--- Supplied data Enclosed Below ---

-- ==== Sys2Proof/Config.lean ====
section
/-! DEFINITION. Config.lean: the values the spec leaves open (opaque: nothing can be proved of them), the cryptographic
functions whose standards stand outside the spec (R7), and the constants of the device. -/

namespace Sys2Proof

/-- A value the spec leaves open; the argument is the free counter of the state, so each use is a fresh value. -/
opaque Config.freeWord : Nat → BitVec 64

/-- Random draws of the device: nonces and keys (R512, R527, R537). The argument is the free counter of the state.
DESIGN CHOICE (assumption 72). -/
opaque Config.random : Nat → BitVec 256

/-- SHAKE256 (FIPS 202) of a byte string, 64 bytes of output (R7). DESIGN CHOICE (assumption 72). -/
opaque Config.shake256 : List Byte → List Byte

/-- ML-DSA-65 signature verification (FIPS 204): public key, message, signature (R7). DESIGN CHOICE (assumption 72). -/
opaque Config.mldsaVerify : (key msg sig : List Byte) → Bool

/-- Lomeleri's firmware key, whose hash is fused (R617), and the check of a signature by the owner whose key has this hash (R536, R616). -/
opaque Config.vendorKey : List Byte
/-- DESIGN CHOICE (assumption 72). -/
opaque Config.ownerVerify : (hash msg sig : List Byte) → Bool

/-- DEVICE_HASH of the identity that a seed gives (R524). -/
opaque Config.deviceHash : Nat → List Byte

/-- The X.509 chain of an identity seed, and the value of a firmware measurement (R524, R526), whose contents the spec leaves open.
DESIGN CHOICE (assumption 11). -/
opaque Config.certificates : Nat → List Byte
/-- DESIGN CHOICE (assumption 11). -/
opaque Config.measurement : (index build : Nat) → List Byte

/-- ML-DSA-65 signing under the alias key of an identity seed (R524, R525). -/
opaque Config.mldsaSign : Nat → List Byte → List Byte

/-- ML-KEM-768 decapsulation of a blob and AES-256-GCM opening of what it seals (FIPS 203, SP 800-38D): the device's key
identity, the context, the blob; none when authentication fails (R529). DESIGN CHOICE (assumption 72). -/
opaque Config.openBlob : Nat → List Byte → List Byte → Option (List Byte)

/-- AES-256-GCM sealing: key, nonce and context, plaintext; ciphertext with its tag (SP 800-38D). DESIGN CHOICE (assumption 72). -/
opaque Config.gcmSeal : Nat → List Byte → List Byte → List Byte

/-- AES-256-GCM opening: key, nonce and context, ciphertext with its tag; none when authentication fails. DESIGN CHOICE (assumption 72). -/
opaque Config.gcmOpen : Nat → List Byte → List Byte → Option (List Byte)

/-- AES-256-XTS decryption of a byte of a licensed window: key, byte address, stored byte (R532). -/
opaque Config.xtsByte : Nat → Nat → Byte → Byte

/-- What the byte at a view offset reads as under memory key `k` when it was last written under another key `w` (0: it holds a
zero line, R679): the XTS decryption of foreign ciphertext (R366, R543). DESIGN CHOICE (assumption 8). -/
opaque Config.foreignByte : (k w view : Nat) → Byte

/-- A byte read from another device's memory through a remote group of space 0x5 (R382): device, region key, offset, and the
free counter. -/
opaque Config.remoteByte : (dev key off n : Nat) → Byte

/-- The nanoseconds of a tick (R53). -/
def Config.tickNs : Nat := 40

/-- Ticks in a millisecond (R53). -/
def Config.ticksPerMs : Nat := 25000

/-- The bytes of BAR0 (R551). -/
def Config.bar0Bytes : Nat := 64 * 1024 * 1024

end Sys2Proof
end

--- End of Enclosed Supplied data ---

§ Prompt
Full repetition needed. Write out every entry above exactly as given.

§ Task answer
-- ==== Sys2Proof/Config.lean ====
section
/-! DEFINITION. Config.lean: the values the spec leaves open (opaque: nothing can be proved of them), the cryptographic
functions whose standards stand outside the spec (R7), and the constants of the device. -/

namespace Sys2Proof

/-- A value the spec leaves open; the argument is the free counter of the state, so each use is a fresh value. -/
opaque Config.freeWord : Nat → BitVec 64

/-- Random draws of the device: nonces and keys (R512, R527, R537). The argument is the free counter of the state.
DESIGN CHOICE (assumption 72). -/
opaque Config.random : Nat → BitVec 256

/-- SHAKE256 (FIPS 202) of a byte string, 64 bytes of output (R7). DESIGN CHOICE (assumption 72). -/
opaque Config.shake256 : List Byte → List Byte

/-- ML-DSA-65 signature verification (FIPS 204): public key, message, signature (R7). DESIGN CHOICE (assumption 72). -/
opaque Config.mldsaVerify : (key msg sig : List Byte) → Bool

/-- Lomeleri's firmware key, whose hash is fused (R617), and the check of a signature by the owner whose key has this hash (R536, R616). -/
opaque Config.vendorKey : List Byte
/-- DESIGN CHOICE (assumption 72). -/
opaque Config.ownerVerify : (hash msg sig : List Byte) → Bool

/-- DEVICE_HASH of the identity that a seed gives (R524). -/
opaque Config.deviceHash : Nat → List Byte

/-- The X.509 chain of an identity seed, and the value of a firmware measurement (R524, R526), whose contents the spec leaves open.
DESIGN CHOICE (assumption 11). -/
opaque Config.certificates : Nat → List Byte
/-- DESIGN CHOICE (assumption 11). -/
opaque Config.measurement : (index build : Nat) → List Byte

/-- ML-DSA-65 signing under the alias key of an identity seed (R524, R525). -/
opaque Config.mldsaSign : Nat → List Byte → List Byte

/-- ML-KEM-768 decapsulation of a blob and AES-256-GCM opening of what it seals (FIPS 203, SP 800-38D): the device's key
identity, the context, the blob; none when authentication fails (R529). DESIGN CHOICE (assumption 72). -/
opaque Config.openBlob : Nat → List Byte → List Byte → Option (List Byte)

/-- AES-256-GCM sealing: key, nonce and context, plaintext; ciphertext with its tag (SP 800-38D). DESIGN CHOICE (assumption 72). -/
opaque Config.gcmSeal : Nat → List Byte → List Byte → List Byte

/-- AES-256-GCM opening: key, nonce and context, ciphertext with its tag; none when authentication fails. DESIGN CHOICE (assumption 72). -/
opaque Config.gcmOpen : Nat → List Byte → List Byte → Option (List Byte)

/-- AES-256-XTS decryption of a byte of a licensed window: key, byte address, stored byte (R532). -/
opaque Config.xtsByte : Nat → Nat → Byte → Byte

/-- What the byte at a view offset reads as under memory key `k` when it was last written under another key `w` (0: it holds a
zero line, R679): the XTS decryption of foreign ciphertext (R366, R543). DESIGN CHOICE (assumption 8). -/
opaque Config.foreignByte : (k w view : Nat) → Byte

/-- A byte read from another device's memory through a remote group of space 0x5 (R382): device, region key, offset, and the
free counter. -/
opaque Config.remoteByte : (dev key off n : Nat) → Byte

/-- The nanoseconds of a tick (R53). -/
def Config.tickNs : Nat := 40

/-- Ticks in a millisecond (R53). -/
def Config.ticksPerMs : Nat := 25000

/-- The bytes of BAR0 (R551). -/
def Config.bar0Bytes : Nat := 64 * 1024 * 1024

end Sys2Proof
end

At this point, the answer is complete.